Any ideas would be appreciated!
On
L'Hospital is very cumbersome for this problem, try this
If $L=\lim_{x\to a}f(x)^{g(x)}\to 1^{\infty}$ (indeterminate), then $$L=\exp[\lim_{x\to a} [g(x)(f(x)-1)].$$ Here $$F=\lim_{x\to0}{{\left(\frac{\tan{(1+\tan x)}}{\tan{(1+\sin x)}}\right)}^{1/x^3}}.$$ Then $$F=\exp[\lim_{x\to 0}\frac{1}{x^3}\frac{[\tan(1+\tan x)-\tan(1+\sin x)]}{\tan(1+\sin x)}].$$ Use $\tan A-\tan B= \frac{\sin (A-B)}{\cos A \cos B}$ $$\implies F=\exp[\lim_{x\to 0}\frac{1}{x^3} \frac{\sin(\tan x-\sin x)}{(\cos (1+\tan x)\cos(1+\sin x)\tan(1+\sin x)}].$$ Use $\sin x=x-x^3/6+O(x^5), \tan x=x+x^3/3+O(x^5))$, then $$\implies F=\exp[\lim_{x\to 0}\frac{1}{x^3}\frac{\sin(x^3/2+O(x^5))}{(\cos (1+\tan x)\cos(1+\sin x)\tan(1+\sin x)}$$ $$\implies F=\exp[\lim_{x\to 0}\frac{1}{x^3}\frac{x^3/2}{(\cos (1+\tan x)\cos(1+\sin x)\tan(1+\sin x)}=\exp[\frac{1}{2\cos^2 1 \tan 1}]$$ Finally, we have $$L=e^{\csc 2}$$
On
By standard limits we have that
$${\left(\frac{\tan{(1+\tan x)}}{\tan{(1+\sin x)}}\right)}^{1/x^3}=\left[{\left(1+\left(\frac{\tan{(1+\tan x)}}{\tan{(1+\sin x)}}-1\right)\right)}^{\frac{1}{\frac{\tan{(1+\tan x)}}{\tan{(1+\sin x)}}-1}}\right]^{\frac{\frac{\tan{(1+\tan x)}}{\tan{(1+\sin x)}}-1}{x^3}} \to e^{\csc 2}$$
indeed
$${\left(1+\left(\frac{\tan{(1+\tan x)}}{\tan{(1+\sin x)}}-1\right)\right)}^{\frac{1}{\frac{\tan{(1+\tan x)}}{\tan{(1+\sin x)}}-1}} \to e$$
and
$$\frac{\frac{\tan{(1+\tan x)}}{\tan{(1+\sin x)}}-1}{x^3}=\frac1{\tan{(1+\sin x)}}\frac{\tan{(1+\tan x)-\tan{(1+\sin x)}}}{x^3}\to \frac12\frac{1+\tan^2 1}{\tan 1}=\csc 2$$
since
$$\frac{\tan{(1+\tan x)-\tan{(1+\sin x)}}}{x^3}=\frac{\frac{\tan 1+\tan(\tan x)}{1-\tan 1\tan (\tan x)}-\frac{\tan 1+\tan(\sin x)}{1-\tan 1\tan(\sin x)}}{x^3}=$$
$$=\frac{1+\tan^21}{(1-\tan 1\tan (\tan x))(1-\tan 1\tan(\sin x))}\cdot \frac{\tan(\tan x)-\tan(\sin x)}{x^3} \to \frac12(1+\tan^2 1)$$
with
$$\frac{\tan(\tan x)-\tan(\sin x)}{x^3}=\\=\frac{\tan(\tan x)-\tan x}{x^3}-\frac{\tan(\sin x)-\sin x}{x^3}+\frac{\tan x-\sin x}{x^3} \to \frac13-\frac13+\frac12=\frac12$$
I just found a much simpler solution.
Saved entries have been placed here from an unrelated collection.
/-- Whether the call-sheet unit takes another submission of a context (R581, R395). -/
def sheetOpen (s : State) (r : Nat) : Bool :=
  let x := ctx s r
  (x.st == .resident || x.st == .shelved) && x.badSlot.isNone && decide (queued x < 256) &&
    cget s r F.ctxCsBaseAddr 0 != 0 && cget s r F.ctxCqBaseAddr 0 != 0 && !logReplay s r &&
    cget s r F.ctxRelcfgPair 0 != 2 && (!logLive s r || decide (65536 ≤ ringFree s r))

/-- `CTX_CS_HEAD` advanced. -/
def headBy (s : State) (r n : Nat) : State :=
  cset s r F.ctxCsHeadCount 0 ((cget s r F.ctxCsHeadCount 0 + n) % 2 ^ 64)

/-- Whether a descriptor has an argument slot. -/
def hasArgs (d : Bytes) : Bool := xf d 1 1 % 2 == 1

/-- The slots read for a context, in order: each submission accepted, or the first refused (R581, R582, R584). -/
def takeSlots : Nat → List (Option Bytes) → State → Nat → Nat → State
  | 0, _, s, _, _ => s
  | fuel + 1, slots, s, r, tail =>
    let avail := (tail + 2 ^ 64 - cget s r F.ctxCsHeadCount 0) % 2 ^ 64
    if avail = 0 ∨ !sheetOpen s r then s
    else if 2 ^ cget s r F.ctxCsCfgSizelog2 0 < avail then refuseSheet s r 1 1
    else
      let count := cget s r F.ctxCsHeadCount 0
      match slots with
      | [] => s
      | none :: _ => refuseSheet s r 5 1
      | some d :: rest =>
        if hasArgs d && avail == 1 then s
        else
          match badCode (ctx s r) d with
          | some code => refuseSheet s r code (if hasArgs d then 2 else 1)
          | none =>
            if hasArgs d then
              match rest with
              | [] => s
              | none :: _ => refuseSheet s r 5 2
              | some a :: rest => takeSlots fuel rest (headBy (acceptStep s r d a count true) r 2) r tail
            else takeSlots fuel rest (headBy (acceptStep s r d [] count true) r 1) r tail

/-- What a poll reads for one context. -/
def pollOne (s : State) (rd : SheetRead) : State :=
  if !sheetOpen s rd.ctx.val then s
  else
    match rd.tail with
    | none => fcount s F.hostStatPollerr 0 0 1
    | some t => takeSlots 64 (rd.slots.take 64) s rd.ctx.val t.toNat

/-- `CALL_SHEET_POLL` (R581). -/
def execCallSheetPoll (reads : List SheetRead) (s : State) : Host.Outcome State Fault Refusal :=
  if reads.any (fun rd => rd.slots.any (fun b => (b.map (fun b => b.length != 64)).getD false)) then
    .fault (.badOperand "length of a call-sheet slot")
  else if !fbit s F.hostStatReady 0 0 || !hostUp s || fget s F.pwrStatState 0 0 == 2 || s.faulted then
    .next s
  else .next (reads.foldl pollOne s)

/-- `RESUME` (R584): the refused slot is read again. -/
def execResume (sl : SlotId) (w : RegWrite) (slot : Option Bytes) (s : State) : Host.Outcome State Fault Refusal :=
  onBar false s fun s =>
  match slotCtx s sl.val with
  | none => .next s
  | some r =>
    if !wbit w F.ctxCsCtlResume || (ctx s r).badSlot.isNone then .next s
    else
      let s' := modCtx s r fun c => { c with badSlot := none }
      if cget s r F.ctxCsStatBadcode 0 = 1 then .next s'
      else
        match slot with
        | none => .next (refuseSheet s' r 5 1)
        | some b =>
          if b.length ≠ 64 ∧ b.length ≠ 128 then .fault (.badOperand "length of a call-sheet slot")
          else
            let n := b.length / 64
            .next (takeSlots 1 (if n = 2 then [some (b.take 64), some (b.drop 64)] else [some b]) s' r
              (cget s r F.ctxCsHeadCount 0 + n))

/-- `SKIP` (R584): past the refused submission. -/
def execSkip (sl : SlotId) (w : RegWrite) (s : State) : Host.Outcome State Fault Refusal :=
  onBar false s fun s =>
  match slotCtx s sl.val with
  | none => .next s
  | some r =>
    match wbit w F.ctxCsCtlSkip, (ctx s r).badSlot with
    | true, some n => .next (headBy (modCtx s r fun c => { c with badSlot := none }) r n)
    | _, _ => .next s

/-! ### The log's own commands (R395, R397 to R399, R408) -/

/-- `LOG_ENTRY_WRITE` (R395): the oldest waiting entry, once the ring has room. -/
def execLogEntryWrite (r : CtxId) (s : State) : Host.Outcome State Fault Refusal :=
  match (ctx s r.val).log.q with
  | [] => .next s
  | e :: q =>
    if logRoom s r.val e && hostUp s then
      .next (settleDisable (logWrite (modCtx s r.val fun c => { c with log := { c.log with q := q } }) r.val e) r.val)
    else .next s

/-- `LOG_NOTE` (R408): a `NOTE` entry of an enabled context whose log is LIVE. -/
def execLogNote (sl : SlotId) (w : RegWrite) (s : State) : Host.Outcome State Fault Refusal :=
  onBar false s fun s =>
  match slotCtx s sl.val with
  | none => .next s
  | some r =>
    if !logLive s r || !registered (ctx s r) || w.half ≠ .both then .next s
    else
      let n := cget s r F.logNotes 0
      .next (cset (logFor s r none 7 n w.data.toNat []) r F.logNotes 0 (n + 1))

/-- `LOG_MODE_WRITE` (R408): ignored while the context is enabled; a write of `MODE` restarts the log. -/
def execLogModeWrite (sl : SlotId) (w : RegWrite) (s : State) : Host.Outcome State Fault Refusal :=
  onBar false s fun s =>
  if slotBusy s sl.val then .next s
  else
    let s := writeFields s w [F.ctxLogCfgMode, F.ctxLogCfgSizelog2, F.ctxLogCfgPace] sl.val 0
    if covered w.half F.ctxLogCfgMode && rangeOk F.ctxLogCfgMode (wval w F.ctxLogCfgMode) then
      let zero (s : State) (f : Fld) : State := fset s f sl.val 0 0
      .next ([F.ctxLogHeadCount, F.logSeq, F.logNotes, F.ctxReplayMismatch, F.ctxReplayDiverge, F.ctxReplayStepStepId].foldl zero s)
    else .next s

/-- Bytes a replayed entry takes of the ring. -/
def recLen (e : LogRec) : Nat := 64 + e.payload.length

/-- Whether a logged `SUBMIT` may be accepted now (R399). -/
def paceOk (s : State) (r : Nat) (tc : Nat) : Bool :=
  cget s r F.ctxLogCfgPace 0 == 0 ||
    match (ctx s r).log.t0 with
    | some (first, began) => decide (tc + began ≤ s.tcount + first)
    | none => true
First we take $\ln$, so we only need to evaluate $$L := \lim_{x\to0}{\frac{\ln{(\tan{(1+\tan x)})} - \ln{(\tan{(1+\sin x)})}}{x^3}}.$$ By Mean Value Theorem, we know that $$\ln{(\tan{(1+\tan x)})} - \ln{(\tan{(1+\sin x)})} = \frac{\sec^2{(1+c)}}{\tan{(1+c)}}(\tan x - \sin x) $$ for some $c \in (\sin x, \tan x)$. Then, using the taylor series of $\tan x = x + \frac{x^3}{3} + \mathcal{O}(x^5)$ and $\sin x = x - \frac{x^3}{6} + \mathcal{O}(x^5)$ immediately gives $$L = \lim_{x \to 0}{\frac{1}{2\sin{(1+c)}\cos{(1+c)}}}$$ where $c \in (\sin x, \tan x)$. Therefore, $$L = \frac{1}{2\sin{1}\cos{1}} = \csc 2.$$ So the original limit is just $e^{\csc 2}$.